TASK OBJECTIVE: Reproduce the entries shown below only from the line with "R91, R156). -/" down to the line with "R125, R157). -/", keeping both end lines and copying each one exactly.

DATA UNDER STUDY:
● ● ● ●
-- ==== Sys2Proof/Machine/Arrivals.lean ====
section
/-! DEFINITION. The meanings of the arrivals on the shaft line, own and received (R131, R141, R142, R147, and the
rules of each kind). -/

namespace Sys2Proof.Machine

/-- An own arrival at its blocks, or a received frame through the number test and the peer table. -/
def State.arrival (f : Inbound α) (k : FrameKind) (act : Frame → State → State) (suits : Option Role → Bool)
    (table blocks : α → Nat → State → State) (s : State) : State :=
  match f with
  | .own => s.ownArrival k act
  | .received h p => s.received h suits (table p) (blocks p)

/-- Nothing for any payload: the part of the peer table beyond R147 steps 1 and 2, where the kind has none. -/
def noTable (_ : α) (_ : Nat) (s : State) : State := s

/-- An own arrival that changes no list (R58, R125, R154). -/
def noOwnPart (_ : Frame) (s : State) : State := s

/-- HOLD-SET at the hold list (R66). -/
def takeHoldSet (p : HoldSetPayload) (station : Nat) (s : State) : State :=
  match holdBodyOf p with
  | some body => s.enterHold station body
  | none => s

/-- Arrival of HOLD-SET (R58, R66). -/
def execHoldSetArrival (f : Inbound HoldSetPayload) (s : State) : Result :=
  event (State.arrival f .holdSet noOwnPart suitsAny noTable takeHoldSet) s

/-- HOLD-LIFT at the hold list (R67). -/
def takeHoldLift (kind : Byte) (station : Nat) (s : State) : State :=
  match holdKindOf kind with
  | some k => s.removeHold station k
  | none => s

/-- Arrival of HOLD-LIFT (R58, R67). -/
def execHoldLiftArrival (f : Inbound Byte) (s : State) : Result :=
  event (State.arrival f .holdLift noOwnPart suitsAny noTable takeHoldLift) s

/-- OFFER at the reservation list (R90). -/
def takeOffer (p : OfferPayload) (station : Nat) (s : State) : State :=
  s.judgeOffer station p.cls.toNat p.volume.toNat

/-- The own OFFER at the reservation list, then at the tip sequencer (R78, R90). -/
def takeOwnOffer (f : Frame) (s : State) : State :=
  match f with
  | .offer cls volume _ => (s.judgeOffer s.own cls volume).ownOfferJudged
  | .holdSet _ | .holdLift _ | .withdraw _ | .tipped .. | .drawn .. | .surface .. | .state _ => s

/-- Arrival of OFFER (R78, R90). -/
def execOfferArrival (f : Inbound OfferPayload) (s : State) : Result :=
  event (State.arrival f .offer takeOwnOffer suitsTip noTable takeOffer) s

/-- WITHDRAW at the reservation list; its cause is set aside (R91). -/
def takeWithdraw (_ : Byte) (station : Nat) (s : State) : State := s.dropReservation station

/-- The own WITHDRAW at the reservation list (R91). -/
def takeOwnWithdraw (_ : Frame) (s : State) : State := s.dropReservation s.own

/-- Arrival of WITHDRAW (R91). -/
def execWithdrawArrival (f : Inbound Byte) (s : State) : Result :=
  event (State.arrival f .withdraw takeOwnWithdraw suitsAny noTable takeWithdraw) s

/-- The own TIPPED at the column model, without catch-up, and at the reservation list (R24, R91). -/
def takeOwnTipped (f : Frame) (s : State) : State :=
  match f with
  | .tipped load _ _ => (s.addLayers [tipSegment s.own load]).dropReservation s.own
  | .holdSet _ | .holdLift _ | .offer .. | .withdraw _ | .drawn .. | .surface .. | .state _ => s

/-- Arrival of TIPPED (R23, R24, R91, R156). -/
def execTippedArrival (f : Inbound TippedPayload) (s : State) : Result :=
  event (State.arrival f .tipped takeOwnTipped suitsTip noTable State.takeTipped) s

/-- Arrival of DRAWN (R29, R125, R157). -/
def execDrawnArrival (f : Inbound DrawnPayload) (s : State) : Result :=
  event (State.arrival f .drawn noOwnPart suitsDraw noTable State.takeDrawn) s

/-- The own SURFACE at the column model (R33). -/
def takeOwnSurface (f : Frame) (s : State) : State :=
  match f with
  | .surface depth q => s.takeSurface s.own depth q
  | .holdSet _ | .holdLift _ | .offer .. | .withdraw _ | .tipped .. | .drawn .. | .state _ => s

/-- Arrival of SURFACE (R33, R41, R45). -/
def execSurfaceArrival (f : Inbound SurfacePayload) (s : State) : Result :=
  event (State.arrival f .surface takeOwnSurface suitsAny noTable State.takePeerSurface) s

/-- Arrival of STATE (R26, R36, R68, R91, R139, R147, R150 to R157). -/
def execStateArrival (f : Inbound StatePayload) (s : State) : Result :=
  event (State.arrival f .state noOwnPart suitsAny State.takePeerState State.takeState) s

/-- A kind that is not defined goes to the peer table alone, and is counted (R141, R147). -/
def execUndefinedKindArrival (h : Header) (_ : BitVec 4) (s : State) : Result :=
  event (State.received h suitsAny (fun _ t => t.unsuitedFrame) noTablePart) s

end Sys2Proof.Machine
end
● ● ● ●
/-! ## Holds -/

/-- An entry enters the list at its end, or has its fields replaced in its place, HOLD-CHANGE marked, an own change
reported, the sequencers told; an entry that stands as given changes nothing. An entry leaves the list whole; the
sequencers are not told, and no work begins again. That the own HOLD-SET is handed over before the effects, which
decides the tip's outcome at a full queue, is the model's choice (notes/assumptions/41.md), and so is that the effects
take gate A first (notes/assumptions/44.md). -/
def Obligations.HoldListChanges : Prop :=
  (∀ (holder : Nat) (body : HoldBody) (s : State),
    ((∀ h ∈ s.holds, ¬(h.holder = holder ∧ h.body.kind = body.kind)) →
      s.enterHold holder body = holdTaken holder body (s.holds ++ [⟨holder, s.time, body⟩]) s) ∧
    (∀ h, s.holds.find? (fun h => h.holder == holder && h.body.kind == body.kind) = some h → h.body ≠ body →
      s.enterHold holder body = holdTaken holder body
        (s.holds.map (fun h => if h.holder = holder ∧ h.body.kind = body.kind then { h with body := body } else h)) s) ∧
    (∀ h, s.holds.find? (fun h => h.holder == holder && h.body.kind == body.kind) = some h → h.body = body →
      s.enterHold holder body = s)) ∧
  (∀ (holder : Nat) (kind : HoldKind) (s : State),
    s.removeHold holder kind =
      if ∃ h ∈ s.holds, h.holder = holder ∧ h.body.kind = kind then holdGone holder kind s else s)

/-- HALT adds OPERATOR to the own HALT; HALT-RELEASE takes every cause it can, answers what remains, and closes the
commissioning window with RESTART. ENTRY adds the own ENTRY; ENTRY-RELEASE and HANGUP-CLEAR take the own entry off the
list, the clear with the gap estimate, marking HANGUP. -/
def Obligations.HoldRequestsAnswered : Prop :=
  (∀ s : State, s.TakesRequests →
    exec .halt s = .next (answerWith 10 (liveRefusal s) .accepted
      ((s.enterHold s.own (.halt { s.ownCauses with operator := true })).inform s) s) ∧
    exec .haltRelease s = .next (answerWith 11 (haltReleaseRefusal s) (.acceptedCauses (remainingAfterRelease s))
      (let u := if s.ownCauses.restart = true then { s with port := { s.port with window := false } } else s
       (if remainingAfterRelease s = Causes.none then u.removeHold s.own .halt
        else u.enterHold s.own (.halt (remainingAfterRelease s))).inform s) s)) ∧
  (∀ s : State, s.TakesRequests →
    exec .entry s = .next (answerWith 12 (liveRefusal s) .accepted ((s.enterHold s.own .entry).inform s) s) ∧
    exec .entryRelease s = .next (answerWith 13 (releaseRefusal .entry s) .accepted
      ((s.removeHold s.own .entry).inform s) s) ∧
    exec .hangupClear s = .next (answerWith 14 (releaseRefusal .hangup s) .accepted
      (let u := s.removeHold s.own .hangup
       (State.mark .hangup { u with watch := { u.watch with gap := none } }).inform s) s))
● ● ● ●
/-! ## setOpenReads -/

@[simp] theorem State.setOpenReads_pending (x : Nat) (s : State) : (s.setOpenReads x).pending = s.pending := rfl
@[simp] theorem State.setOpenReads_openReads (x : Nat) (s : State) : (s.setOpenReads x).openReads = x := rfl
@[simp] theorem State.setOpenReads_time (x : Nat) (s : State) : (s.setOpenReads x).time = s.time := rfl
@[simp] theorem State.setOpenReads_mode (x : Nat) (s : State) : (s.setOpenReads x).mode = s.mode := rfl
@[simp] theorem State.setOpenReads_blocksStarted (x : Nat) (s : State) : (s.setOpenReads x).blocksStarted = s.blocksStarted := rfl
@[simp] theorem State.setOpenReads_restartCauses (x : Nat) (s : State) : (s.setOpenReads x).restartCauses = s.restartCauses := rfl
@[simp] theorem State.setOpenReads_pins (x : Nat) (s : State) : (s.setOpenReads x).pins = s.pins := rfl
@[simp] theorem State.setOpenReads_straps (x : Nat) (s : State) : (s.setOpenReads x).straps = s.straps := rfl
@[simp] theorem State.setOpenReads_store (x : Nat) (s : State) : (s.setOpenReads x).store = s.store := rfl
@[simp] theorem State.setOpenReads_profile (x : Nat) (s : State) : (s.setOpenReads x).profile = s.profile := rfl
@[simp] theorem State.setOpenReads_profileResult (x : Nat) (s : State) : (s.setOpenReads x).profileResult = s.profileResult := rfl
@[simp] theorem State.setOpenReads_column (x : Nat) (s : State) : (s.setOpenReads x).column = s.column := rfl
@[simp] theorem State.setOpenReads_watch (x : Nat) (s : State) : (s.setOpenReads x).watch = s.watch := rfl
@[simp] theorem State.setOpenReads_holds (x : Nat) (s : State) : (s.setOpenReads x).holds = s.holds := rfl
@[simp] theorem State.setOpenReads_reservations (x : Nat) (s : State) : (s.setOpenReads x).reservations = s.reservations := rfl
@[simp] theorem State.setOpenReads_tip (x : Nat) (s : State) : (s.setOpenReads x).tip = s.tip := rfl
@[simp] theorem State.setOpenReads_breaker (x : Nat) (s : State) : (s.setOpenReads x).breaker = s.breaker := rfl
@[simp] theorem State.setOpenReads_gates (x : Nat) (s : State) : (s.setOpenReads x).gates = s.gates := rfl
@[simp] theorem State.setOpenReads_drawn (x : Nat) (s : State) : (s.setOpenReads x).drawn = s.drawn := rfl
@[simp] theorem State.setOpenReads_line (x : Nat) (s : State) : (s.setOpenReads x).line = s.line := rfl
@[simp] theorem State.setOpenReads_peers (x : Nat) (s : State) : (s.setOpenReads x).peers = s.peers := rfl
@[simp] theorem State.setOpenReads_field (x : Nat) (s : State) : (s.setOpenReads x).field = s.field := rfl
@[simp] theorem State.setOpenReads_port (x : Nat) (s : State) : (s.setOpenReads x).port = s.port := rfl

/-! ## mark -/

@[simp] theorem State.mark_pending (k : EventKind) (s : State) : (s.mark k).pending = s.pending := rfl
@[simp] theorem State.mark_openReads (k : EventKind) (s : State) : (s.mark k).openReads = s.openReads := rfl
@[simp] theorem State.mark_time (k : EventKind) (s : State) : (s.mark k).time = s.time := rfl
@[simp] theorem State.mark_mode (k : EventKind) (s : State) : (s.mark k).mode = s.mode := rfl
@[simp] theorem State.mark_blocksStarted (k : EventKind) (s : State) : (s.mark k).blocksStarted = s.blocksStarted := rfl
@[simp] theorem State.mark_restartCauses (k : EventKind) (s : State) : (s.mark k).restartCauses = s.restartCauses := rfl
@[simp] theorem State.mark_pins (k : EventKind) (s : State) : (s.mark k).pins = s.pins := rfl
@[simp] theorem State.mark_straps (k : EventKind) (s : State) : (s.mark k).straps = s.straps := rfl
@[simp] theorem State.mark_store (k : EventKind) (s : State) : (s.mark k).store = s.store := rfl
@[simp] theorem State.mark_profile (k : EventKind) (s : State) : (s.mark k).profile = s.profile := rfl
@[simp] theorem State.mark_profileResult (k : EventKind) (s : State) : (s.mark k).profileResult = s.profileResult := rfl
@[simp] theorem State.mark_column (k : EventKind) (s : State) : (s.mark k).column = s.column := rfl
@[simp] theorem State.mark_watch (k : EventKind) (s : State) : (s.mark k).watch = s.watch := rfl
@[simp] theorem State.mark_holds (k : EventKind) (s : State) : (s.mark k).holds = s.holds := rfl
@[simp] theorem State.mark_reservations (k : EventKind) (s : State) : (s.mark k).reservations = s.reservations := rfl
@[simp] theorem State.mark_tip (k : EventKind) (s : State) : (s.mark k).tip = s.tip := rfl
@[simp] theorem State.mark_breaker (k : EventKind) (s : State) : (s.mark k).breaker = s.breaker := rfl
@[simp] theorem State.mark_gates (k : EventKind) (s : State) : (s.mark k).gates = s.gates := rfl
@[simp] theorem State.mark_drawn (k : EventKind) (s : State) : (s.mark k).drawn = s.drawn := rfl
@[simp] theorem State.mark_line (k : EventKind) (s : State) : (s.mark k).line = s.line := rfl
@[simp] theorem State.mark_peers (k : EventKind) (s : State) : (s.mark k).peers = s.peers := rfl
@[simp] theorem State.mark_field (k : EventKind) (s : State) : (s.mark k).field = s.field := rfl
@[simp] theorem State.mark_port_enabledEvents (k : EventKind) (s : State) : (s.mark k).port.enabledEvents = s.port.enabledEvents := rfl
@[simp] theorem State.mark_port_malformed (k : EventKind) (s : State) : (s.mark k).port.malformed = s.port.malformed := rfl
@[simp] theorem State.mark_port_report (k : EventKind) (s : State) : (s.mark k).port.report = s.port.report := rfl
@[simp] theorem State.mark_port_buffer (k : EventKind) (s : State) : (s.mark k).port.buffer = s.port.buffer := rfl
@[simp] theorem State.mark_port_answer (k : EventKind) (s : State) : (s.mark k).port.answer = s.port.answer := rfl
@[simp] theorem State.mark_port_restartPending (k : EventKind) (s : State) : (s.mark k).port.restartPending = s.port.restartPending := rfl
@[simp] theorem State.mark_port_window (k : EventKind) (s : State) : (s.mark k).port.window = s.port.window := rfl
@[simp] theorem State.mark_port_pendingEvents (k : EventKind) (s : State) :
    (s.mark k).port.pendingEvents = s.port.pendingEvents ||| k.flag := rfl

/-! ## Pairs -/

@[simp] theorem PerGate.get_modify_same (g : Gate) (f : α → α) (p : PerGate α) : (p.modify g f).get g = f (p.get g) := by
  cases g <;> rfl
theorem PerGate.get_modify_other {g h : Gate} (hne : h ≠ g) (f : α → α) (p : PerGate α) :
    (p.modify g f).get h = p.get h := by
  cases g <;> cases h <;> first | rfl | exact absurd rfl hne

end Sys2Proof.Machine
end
● ● ● ●
WRITTEN REPLY:
/-- Arrival of TIPPED (R23, R24, R91, R156). -/
def execTippedArrival (f : Inbound TippedPayload) (s : State) : Result :=
  event (State.arrival f .tipped takeOwnTipped suitsTip noTable State.takeTipped) s

/-- Arrival of DRAWN (R29, R125, R157). -/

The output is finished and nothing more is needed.